Nigeria: Terror erschüttert Weihnachtsfeiern
Das zweite Jahr in Folge explodieren Bomben in christlichen Gemeinden in Nigeria.
Madalla. Die Explosion zerriss die Luft am frühen Morgen des ersten Weihnachtstags. Die Weihnachtsmesse in der katholischen Kirche St. Theresa in Madalla war soeben zu Ende gegangen. Die Gläubigen waren dabei, das Gotteshaus zu verlassen. Sekunden später ein Bild des Grauens: verstümmelte Leichen, brennende Autos, die Kirche und nahe Gebäude schwer beschädigt.
Ein Mann, der seine Schwester bei dem Anschlag verlor, schildert die Ereignisse so: „Als wir aus der Kirche kamen, ging ich noch einmal zurück, weil ich eine Weihnachtskarte vergessen hatte. Kurz darauf hörte ich einen Knall. Alles, was ich sah, war Rauch und Menschen, die schrien und herumliefen. Dann sah ich die Fetzen der Kleider meiner Schwester“, erzählt Ndubuisi Chukemeka. Die Polizei in Madalla vermutet, dass eine Autobombe explodierte. Ein verdächtiges Auto habe kurz vor der Explosion nahe der Kirche geparkt, berichteten Augenzeugen.
Die Helfer bargen mindestens 35 Tote. Eine fünfköpfige Familie wurde fast ausgelöscht. Eine Dreizehnjährige ist die einzige Überlebende ihrer Familie. Sie konnte an diesem Morgen nicht zur Messe gehen. Dutzende Menschen wurden verletzt, viele von ihnen schwer. In St. Theresa waren den ganzen Tag über Messen geplant, von sechs Uhr morgens bis sieben Uhr abends.
Nach der Explosion liegt der erst vor wenigen Jahren neu gebaute Eingangsbereich in Schutt und Asche. Einige Polizisten bewachen den Ort der Zerstörung. Die Mitglieder der Kirchengemeinde stehen unter Schock. Viele von ihnen eilten in die Krankenhäuser, um ihren trauernden Mitgläubigen beizustehen.
Auch aus anderen Kirchen in der Hauptstadt flüchteten die Gläubigen aus Angst vor weiteren Anschlägen.
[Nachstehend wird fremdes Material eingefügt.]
-- ==== Sys2Proof/Machine/PowerCommands.lean ====
section
/-!
DEFINITION. The meanings of POWER_ON, RESET_INPUT, POWER_LOSS and SETTINGS_SAVE_COMPLETE.
-/

namespace Sys2Proof.Machine

/-- POWER_ON (R171). -/
def execPowerOn (straps : Straps) (s : State) : Host.Outcome State Fault Refusal :=
  .next { s with part := powerOnEvent straps s.part }

/-- RESET_INPUT (R171). -/
def execResetInput (phase : ResetPhase) (s : State) : Host.Outcome State Fault Refusal :=
  .next { s with part := resetInputEvent phase s.part }

/-- POWER_LOSS (R170). -/
def execPowerLoss (s : State) : Host.Outcome State Fault Refusal :=
  .next { s with part := powerLossEvent s.part }

/-- SETTINGS_SAVE_COMPLETE (R170). -/
def execSettingsSaveComplete (done : Bool) (s : State) : Host.Outcome State Fault Refusal :=
  act (saveComplete done) s

end Sys2Proof.Machine
end

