/-- A COMMAND frame on U in ACTIVE mode: with the D forward queue full it is dropped before judgement; refused, it
has no effect but its reply, where the reply queue has room, and COMMAND_REFUSED; passed, its items have taken
effect, it is in the D forward queue, and the stages of the pumps whose commands it carries are reconciled (R131,
R155, R156, R157; that the stages of those pumps are the ones whose pumps changed is read from R157: log 36). Where
the upline quiet timer is due as a passed frame comes, the fallback follows for the pumps that the frame stops: each
assigned MANUAL pump with its fallback flag that holds the frame's STOP in transit becomes AUTO, with its stage
reconciled (R160), while the timer restarts and no loss is taken (R137): read together so by log 45. The judgement,
item by item: the items are the whole two-byte items of the payload; a frame without one passes; a broadcast with
one is refused at item 0 with NOT_PERMITTED; otherwise an item whose point is that of an assigned pump at the
destination is tested against the records as the items before it leave them, the first refused item refuses the
frame, and a frame without a refused item passes with every item's effect (R155, R157). An item carries a command
unless it is a STOP without effect. -/
def Obligations.CommandFrameJudged : Prop :=
  (∀ (f : Frame) (s : State), s.part.power = .on → Settled s.part.plant → f.wf = true → f.kind = kindCommand →
    s.part.mgmt.mode = .active →
    (frameCapacity ≤ s.part.line.dQueue.length → exec (.goodFrameOnU f) s = .next (s.endingAt (mirror .down f
      { s.part.heard with plant := s.part.plant.raise .forwardDrop }))) ∧
    (s.part.line.dQueue.length < frameCapacity →
      (∀ (r : Reason) (i : Nat) (point : Byte), judgeFrame s.part.view f s.part.plant = .refused r i point →
        exec (.goodFrameOnU f) s = .next (s.endingAt (mirror .down f { s.part.heard with
          plant := s.part.plant.raise .commandRefused
          line := { s.part.heard.line with
            replyQueue := if replyCapacity ≤ s.part.line.replyQueue.length then s.part.line.replyQueue
              else s.part.line.replyQueue ++ [{
                dest := f.source, status := 2, reason := r.code, tag := 0,
                data := [BitVec.ofNat 8 i, point], restart := false }] } }))) ∧
      ∀ (y : Plant) (carried : List (Fin 32 × Nat)), judgeFrame s.part.view f s.part.plant = .passed y carried →
        ∀ z : Plant, z = settle s.part.view (reconcileAll s.part.view (stagesOf (carried.map Prod.fst)) y) →
        ∃ w : Plant, exec (.goodFrameOnU f) s = .next (s.endingAt (mirror .down f { s.part.heard with
          plant := w
          line := { s.part.heard.line with
            dQueue := s.part.line.dQueue ++ [{ frame := f, carried := carried }] } })) ∧
          (due s.part.cal.uptime s.part.line.quietT = false → w = z) ∧
          (due s.part.cal.uptime s.part.line.quietT = true → ∃ (x : Plant) (falls : Fin 32 → Bool),
            (∀ p : Fin 32, falls p = true ↔ assigned s.part.tab p = true ∧ (z.pump p).owner = .manual ∧
              s.part.tab.t3[p].fallback = true ∧
              ∃ n : Nat, (p, n) ∈ carried ∧ (z.pump p).cmd = some ⟨.stop, .inTransit, n⟩) ∧
            (∀ p : Fin 32, x.pump p = if falls p = true then { z.pump p with owner := .auto } else z.pump p) ∧
            OnlyPumps z x ∧ w = settle s.part.view (reconcileAll s.part.view
              (stageList.filter fun k => slots.any fun p => stageOf p == k && falls p) x)))) ∧
  (pairsOf [] = [] ∧ (∀ a : Byte, pairsOf [a] = []) ∧
    ∀ (a b : Byte) (rest : List Byte), pairsOf (a :: b :: rest) = (a, b) :: pairsOf rest) ∧
  (∀ (v : View) (f : Frame) (x : Plant) (items : List (Byte × Byte)), items = pairsOf f.payload →
    (items = [] → judgeFrame v f x = .passed x []) ∧
    (f.dest = 0 → ∀ (point action : Byte) (rest : List (Byte × Byte)), items = (point, action) :: rest →
      judgeFrame v f x = .refused .notPermitted 0 point) ∧
    (f.dest ≠ 0 → ∀ refusal : Nat → Option Reason,
      (∀ (i : Nat) (point action : Byte), items[i]? = some (point, action) →
        refusal i = (itemPump v.tab f.dest.toNat point.toNat).bind fun p =>
          itemRefusal v f.source (itemsEffect v f (items.take i) x).1 p action) →
      (∀ (i : Nat) (point action : Byte) (r : Reason), items[i]? = some (point, action) → refusal i = some r →
        (∀ j : Nat, j < i → refusal j = none) → judgeFrame v f x = .refused r i point) ∧
      ((∀ i : Nat, i < items.length → refusal i = none) → judgeFrame v f x =
        .passed (itemsEffect v f items x).1 (itemsEffect v f items x).2))) ∧
  ∀ (v : View) (p : Fin 32) (x : Plant) (station point : Nat),
    (itemPump v.tab station point = none ↔ ∀ p' : Fin 32, assigned v.tab p' = true →
      ¬(v.tab.t3[p'].station = station ∧ v.tab.t3[p'].point = point)) ∧
    (itemPump v.tab station point = some p → assigned v.tab p = true ∧ v.tab.t3[p].station = station ∧
      v.tab.t3[p].point = point) ∧
    itemEffect v p 0x01 x = (manualRun v p x, [(p, x.nextId)]) ∧
    itemEffect v p 0x02 x = (manualStop v p x,
      if (x.pump p).state = .unseen ∨ (x.pump p).state = .off ∨ (x.pump p).state = .resting ∨
        (x.pump p).state = .queued then [] else [(p, x.nextId)])

/-- The tests of an item that addresses a pump: the first that fails refuses it with its reason, and an item that
passes them all is not refused (R155). The effect of a passed item: a RUN makes the pump STARTING with the RUN in
transit and takes the slot; a STOP, by the pump's state, makes it STOPPING with the STOP in transit, a STARTING pump
leaving its start slot, or is held by a TRIPPED or LOCKED_OUT pump, or has no effect (R103, R105, R157). -/
def Obligations.CommandItemsJudged : Prop :=
  (∀ (v : View) (source : Byte) (x : Plant) (p : Fin 32) (action : Byte) (q : Pump) (f : Feeder),
     q = x.pump p → f = v.tab.t3[p].feeder →
     itemRefusal v source x p action =
       if ¬(∃ i : Fin 4, v.tab.t8[i].used = true ∧ v.tab.t8[i].address = source.toNat ∧
         v.tab.t8[i].mask.getLsbD (stageOf p).val = true) then some .notPermitted
       else if q.localSel = true then some .localControl
       else if q.owner = .outOfService then some .outOfService
       else if q.owner = .auto then some .owned
       else if action ≠ 1 ∧ action ≠ 2 then some .badAction
       else if action = 2 then none
       else if q.state = .resting then some .rest
       else if q.state ≠ .off then some .state
       else if v.tab.t3[p].startsPerHour ≤ q.history.length then some .limit
       else if (x.stage (stageOf p)).override = .dryRun then some .dry
       else if (x.feeder f).busy = true then some .slotBusy
       else if (v.tab.feeder f).budget < (x.feeder f).committed + v.tab.t3[p].rating then some .budget
       else none) ∧
  ∀ (v : View) (p : Fin 32) (x : Plant) (q : Pump), q = x.pump p →
    (∀ f : Feeder, f = v.tab.t3[p].feeder → OnlyPump p x (manualRun v p x) ∧
      (manualRun v p x).queue = x.queue ∧ (∀ g : Feeder, g ≠ f → (manualRun v p x).feeder g = x.feeder g) ∧
      ((manualRun v p x).pump p).state = .starting ∧ ((manualRun v p x).pump p).uncommanded = false ∧
      ((manualRun v p x).pump p).cmd = some ⟨.run, .inTransit, x.nextId⟩ ∧
      ((manualRun v p x).feeder f).busy = true ∧ ((manualRun v p x).feeder f).holder = p ∧
      ((manualRun v p x).feeder f).released = false ∧
      ((manualRun v p x).feeder f).spacingT = startTimer v.now (v.tab.feeder f).spacing) ∧
    (q.state = .running ∨ q.state = .stopping ∨ q.state = .stopFailed ∨ q.state = .starting →
      OnlyPump p x (manualStop v p x) ∧ (manualStop v p x).queue = x.queue ∧
      SlotsFrom (if q.state = .starting then leaveStarting p x else x) (manualStop v p x) ∧
      ((manualStop v p x).pump p).state = .stopping ∧
      ((manualStop v p x).pump p).cmd = some ⟨.stop, .inTransit, x.nextId⟩ ∧
      ((manualStop v p x).pump p).startT = none ∧ ((manualStop v p x).pump p).stopT = none ∧
      ((manualStop v p x).pump p).runStart = q.runStart ∧ ((manualStop v p x).pump p).minRunT = q.minRunT ∧
      ((manualStop v p x).pump p).minRunMet = q.minRunMet) ∧
    (q.state = .tripped ∨ q.state = .lockedOut → manualStop v p x =
      { x.setPump p { q with cmd := some ⟨.stop, .inTransit, x.nextId⟩, startT := none, stopT := none } with
        nextId := x.nextId + 1 }) ∧
    (q.state = .unseen ∨ q.state = .off ∨ q.state = .resting ∨ q.state = .queued → manualStop v p x = x)

/-- GOOD_FRAME_ON_D: a REPLY to the part is inspected and not forwarded; a MANAGE frame is discarded; any other
frame of a known source has its reports read and is forwarded; one of a foreign source raises FOREIGN_SOURCE and is
forwarded only where source validation is clear; a forwarded frame is dropped with FORWARD_DROP where sixteen wait
already (R133); these are offered for mirroring (R132, R143, R144, R148). That a MANAGE frame on D is not offered is
read from R132 against R150: log 27. The pairs of a reply to the part are read in list order, a trailing odd byte
ignored; one whose result is 1, refused, for the point of an assigned pump at the frame's station that is STARTING
with its RUN in transit or sent clears the RUN and takes a REFUSED trip, and the stage is reconciled; any other pair
changes nothing (R113, R148). Scans follow each pair: log 13. -/
def Obligations.GoodFrameOnDDisposed : Prop :=
  (∀ (f : Frame) (s : Part), enterU f s =
    if 16 ≤ s.line.uQueue.length then s.raise .forwardDrop
    else { s with line := { s.line with uQueue := s.line.uQueue ++ [f] } }) ∧
  (∀ (f : Frame) (s : State) (h : Part), s.part.power = .on → f.wf = true →
    h = { s.part with line := { s.part.line with rxD := .hunt } } →
    (f.kind = kindReply → f.dest = s.part.address → exec (.goodFrameOnD f) s =
      .next (s.endingAt (mirror .up f ((replyPairs f.payload).foldl (inspectPair f.source) h)))) ∧
    (f.kind = kindManage → exec (.goodFrameOnD f) s = .next (s.endingAt h)) ∧
    (f.kind ≠ kindManage → ¬(f.kind = kindReply ∧ f.dest = s.part.address) →
      ∀ known : Bool, (known = true ↔
        (∃ i : Fin 128, s.part.tab.t0[i].used = true ∧ s.part.tab.t0[i].station = f.source.toNat) ∨
        ∃ p : Fin 32, assigned s.part.tab p = true ∧ s.part.tab.t3[p].station = f.source.toNat) →
      (known = true → exec (.goodFrameOnD f) s = .next (s.endingAt (mirror .up f (enterU f
        (if f.kind = kindTelemetry then (reportsOf f.payload).foldl (takeReport f.source) h else h))))) ∧
      (known = false → exec (.goodFrameOnD f) s = .next (s.endingAt (mirror .up f
        (if s.part.tab.t9.sourceValidation = true then h.raise .foreignSource
        else enterU f (h.raise .foreignSource))))))) ∧
  (∀ (status : Byte) (rest : List Byte), replyPairs [] = [] ∧ replyPairs [status] = [] ∧
    (∀ b : Byte, replyPairs [status, b] = []) ∧
    ∀ a b : Byte, replyPairs (status :: a :: b :: rest) = (a, b) :: replyPairs (status :: rest)) ∧
  (∀ (source point result : Byte) (s : Part),
    (result ≠ 1 → inspectPair source s (point, result) = s) ∧
    ((∀ p : Fin 32, ¬(assigned s.tab p = true ∧ s.tab.t3[p].station = source.toNat ∧
      s.tab.t3[p].point = point.toNat)) → inspectPair source s (point, result) = s) ∧
    ∀ p : Fin 32, assigned s.tab p = true → s.tab.t3[p].station = source.toNat → s.tab.t3[p].point = point.toNat →
      (∀ p' : Fin 32, p' ≠ p → ¬(s.tab.t3[p'].station = source.toNat ∧ s.tab.t3[p'].point = point.toNat)) →
      inspectPair source s (point, 1) =
        { s with plant := settle s.view (refusedReport s.view p s.plant) }) ∧
  ∀ (v : View) (p : Fin 32) (x y : Plant),
    y = x.setPump p { x.pump p with cmd := none, startT := none, stopT := none } →
    refusedReport v p x =
      if (x.pump p).state = .starting ∧ (x.pump p).holds .run = true ∧ (x.pump p).awaits .run = false
      then finishPump v p (takeTrip v p .refused y) else x
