-- ==== Sys2Proof/Laws/State.lean ====
section
/-!
SUPPORT. What each update of a record leaves in each field, true by definition, for `simp`.
-/

namespace Sys2Proof.Machine

/-! ### Power -/

@[simp] theorem Power.resetAsserted_off (b : Bool) : (Power.off b).resetAsserted = b := rfl
@[simp] theorem Power.resetAsserted_held : Power.held.resetAsserted = true := rfl
@[simp] theorem Power.resetAsserted_on : Power.on.resetAsserted = false := rfl
@[simp] theorem Power.applied_off (b : Bool) : (Power.off b).applied = false := rfl
@[simp] theorem Power.applied_held : Power.held.applied = true := rfl
@[simp] theorem Power.applied_on : Power.on.applied = true := rfl

/-! ### Pump records -/

@[simp] theorem Pump.goto_state (q : Pump) (st : PumpState) : (q.goto st).state = st := rfl
@[simp] theorem Pump.goto_owner (q : Pump) (st : PumpState) : (q.goto st).owner = q.owner := rfl
@[simp] theorem Pump.goto_feedback (q : Pump) (st : PumpState) : (q.goto st).feedback = q.feedback := rfl
@[simp] theorem Pump.goto_cause (q : Pump) (st : PumpState) : (q.goto st).cause = q.cause := rfl
@[simp] theorem Pump.goto_retries (q : Pump) (st : PumpState) : (q.goto st).retries = q.retries := rfl
@[simp] theorem Pump.goto_cmd (q : Pump) (st : PumpState) : (q.goto st).cmd = q.cmd := rfl
@[simp] theorem Pump.goto_localSel (q : Pump) (st : PumpState) : (q.goto st).localSel = q.localSel := rfl
@[simp] theorem Pump.goto_warn (q : Pump) (st : PumpState) : (q.goto st).warn = q.warn := rfl
@[simp] theorem Pump.goto_uncommanded (q : Pump) (st : PumpState) : (q.goto st).uncommanded = q.uncommanded := rfl
@[simp] theorem Pump.goto_stopRecorded (q : Pump) (st : PumpState) : (q.goto st).stopRecorded = q.stopRecorded := rfl
@[simp] theorem Pump.goto_minRunMet (q : Pump) (st : PumpState) : (q.goto st).minRunMet = q.minRunMet := rfl
@[simp] theorem Pump.goto_runStart (q : Pump) (st : PumpState) : (q.goto st).runStart = q.runStart := rfl
@[simp] theorem Pump.goto_stopAt (q : Pump) (st : PumpState) : (q.goto st).stopAt = q.stopAt := rfl
@[simp] theorem Pump.goto_history (q : Pump) (st : PumpState) : (q.goto st).history = q.history := rfl
@[simp] theorem Pump.goto_minRunT (q : Pump) (st : PumpState) : (q.goto st).minRunT = q.minRunT := rfl
@[simp] theorem Pump.goto_minRestT (q : Pump) (st : PumpState) : (q.goto st).minRestT = (if st = .resting then q.minRestT else none) := rfl
@[simp] theorem Pump.goto_startT (q : Pump) (st : PumpState) : (q.goto st).startT = q.startT := rfl
@[simp] theorem Pump.goto_stopT (q : Pump) (st : PumpState) : (q.goto st).stopT = q.stopT := rfl
@[simp] theorem Pump.goto_retryT (q : Pump) (st : PumpState) : (q.goto st).retryT = (if st = .tripped then q.retryT else none) := rfl
@[simp] theorem Pump.goto_provingT (q : Pump) (st : PumpState) : (q.goto st).provingT = (if st = .running then q.provingT else none) := rfl
@[simp] theorem Pump.goto_tripCount (q : Pump) (st : PumpState) : (q.goto st).tripCount = q.tripCount := rfl
@[simp] theorem Pump.goto_tripInd (q : Pump) (st : PumpState) : (q.goto st).tripInd = q.tripInd := rfl

@[simp] theorem Pump.dropCmd_state (q : Pump) : q.dropCmd.state = q.state := rfl
@[simp] theorem Pump.dropCmd_owner (q : Pump) : q.dropCmd.owner = q.owner := rfl
@[simp] theorem Pump.dropCmd_feedback (q : Pump) : q.dropCmd.feedback = q.feedback := rfl
@[simp] theorem Pump.dropCmd_cause (q : Pump) : q.dropCmd.cause = q.cause := rfl
@[simp] theorem Pump.dropCmd_retries (q : Pump) : q.dropCmd.retries = q.retries := rfl
@[simp] theorem Pump.dropCmd_cmd (q : Pump) : q.dropCmd.cmd = none := rfl
@[simp] theorem Pump.dropCmd_localSel (q : Pump) : q.dropCmd.localSel = q.localSel := rfl
@[simp] theorem Pump.dropCmd_warn (q : Pump) : q.dropCmd.warn = q.warn := rfl
@[simp] theorem Pump.dropCmd_uncommanded (q : Pump) : q.dropCmd.uncommanded = q.uncommanded := rfl
@[simp] theorem Pump.dropCmd_stopRecorded (q : Pump) : q.dropCmd.stopRecorded = q.stopRecorded := rfl
@[simp] theorem Pump.dropCmd_minRunMet (q : Pump) : q.dropCmd.minRunMet = q.minRunMet := rfl
@[simp] theorem Pump.dropCmd_runStart (q : Pump) : q.dropCmd.runStart = q.runStart := rfl
@[simp] theorem Pump.dropCmd_stopAt (q : Pump) : q.dropCmd.stopAt = q.stopAt := rfl
@[simp] theorem Pump.dropCmd_history (q : Pump) : q.dropCmd.history = q.history := rfl
@[simp] theorem Pump.dropCmd_minRunT (q : Pump) : q.dropCmd.minRunT = q.minRunT := rfl
@[simp] theorem Pump.dropCmd_minRestT (q : Pump) : q.dropCmd.minRestT = q.minRestT := rfl
@[simp] theorem Pump.dropCmd_startT (q : Pump) : q.dropCmd.startT = none := rfl
@[simp] theorem Pump.dropCmd_stopT (q : Pump) : q.dropCmd.stopT = none := rfl
@[simp] theorem Pump.dropCmd_retryT (q : Pump) : q.dropCmd.retryT = q.retryT := rfl
@[simp] theorem Pump.dropCmd_provingT (q : Pump) : q.dropCmd.provingT = q.provingT := rfl
@[simp] theorem Pump.dropCmd_tripCount (q : Pump) : q.dropCmd.tripCount = q.tripCount := rfl
@[simp] theorem Pump.dropCmd_tripInd (q : Pump) : q.dropCmd.tripInd = q.tripInd := rfl

@[simp] theorem Pump.recordStop_state (q : Pump) (now : Uptime) : (q.recordStop now).state = q.state := rfl
@[simp] theorem Pump.recordStop_owner (q : Pump) (now : Uptime) : (q.recordStop now).owner = q.owner := rfl
@[simp] theorem Pump.recordStop_feedback (q : Pump) (now : Uptime) : (q.recordStop now).feedback = q.feedback := rfl
@[simp] theorem Pump.recordStop_cause (q : Pump) (now : Uptime) : (q.recordStop now).cause = q.cause := rfl
@[simp] theorem Pump.recordStop_retries (q : Pump) (now : Uptime) : (q.recordStop now).retries = q.retries := rfl
@[simp] theorem Pump.recordStop_cmd (q : Pump) (now : Uptime) : (q.recordStop now).cmd = q.cmd := rfl
@[simp] theorem Pump.recordStop_localSel (q : Pump) (now : Uptime) : (q.recordStop now).localSel = q.localSel := rfl
@[simp] theorem Pump.recordStop_warn (q : Pump) (now : Uptime) : (q.recordStop now).warn = q.warn := rfl
@[simp] theorem Pump.recordStop_uncommanded (q : Pump) (now : Uptime) : (q.recordStop now).uncommanded = q.uncommanded := rfl
@[simp] theorem Pump.recordStop_stopRecorded (q : Pump) (now : Uptime) : (q.recordStop now).stopRecorded = true := rfl
@[simp] theorem Pump.recordStop_minRunMet (q : Pump) (now : Uptime) : (q.recordStop now).minRunMet = q.minRunMet := rfl
@[simp] theorem Pump.recordStop_runStart (q : Pump) (now : Uptime) : (q.recordStop now).runStart = q.runStart := rfl
@[simp] theorem Pump.recordStop_stopAt (q : Pump) (now : Uptime) : (q.recordStop now).stopAt = now := rfl
@[simp] theorem Pump.recordStop_history (q : Pump) (now : Uptime) : (q.recordStop now).history = q.history := rfl
@[simp] theorem Pump.recordStop_minRunT (q : Pump) (now : Uptime) : (q.recordStop now).minRunT = q.minRunT := rfl
@[simp] theorem Pump.recordStop_minRestT (q : Pump) (now : Uptime) : (q.recordStop now).minRestT = q.minRestT := rfl
@[simp] theorem Pump.recordStop_startT (q : Pump) (now : Uptime) : (q.recordStop now).startT = q.startT := rfl
@[simp] theorem Pump.recordStop_stopT (q : Pump) (now : Uptime) : (q.recordStop now).stopT = q.stopT := rfl
@[simp] theorem Pump.recordStop_retryT (q : Pump) (now : Uptime) : (q.recordStop now).retryT = q.retryT := rfl
@[simp] theorem Pump.recordStop_provingT (q : Pump) (now : Uptime) : (q.recordStop now).provingT = q.provingT := rfl
@[simp] theorem Pump.recordStop_tripCount (q : Pump) (now : Uptime) : (q.recordStop now).tripCount = q.tripCount := rfl
@[simp] theorem Pump.recordStop_tripInd (q : Pump) (now : Uptime) : (q.recordStop now).tripInd = q.tripInd := rfl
Die radikal-islamische Sekte Boko Haram bekannte sich zu dem Anschlag. Die Behörden befürchten eine koordinierte Angriffswelle auf Christen, denn nur wenig später ereigneten sich Angriffe auf eine Kirche in der Unruheregion Jos in Zentral-Nigeria sowie zwei Kirchen im Nordosten. Dabei starben ebenfalls mindestens fünf Menschen. Die Gruppe, deren Name in einem örtlichen Dialekt „Westliche Bildung ist eine Sünde“ heißt, lehnt den westlichen Lebensstil ab und tyrannisiert die Bevölkerung.
Bereits 2010 gab es mehr als 80 Tote bei Angriffen auf Weihnachtsfeiern. Bei Bombenanschlägen in Abuja an Silvester 2010 starben 30 Menschen. Hunderte Menschen wurden auch in diesem Jahr Opfer religiös motivierter Gewalt in dem bevölkerungsreichsten Land Afrikas mit 150 Millionen Einwohnern. Im Süden leben hauptsächlich Christen, im Norden Muslime.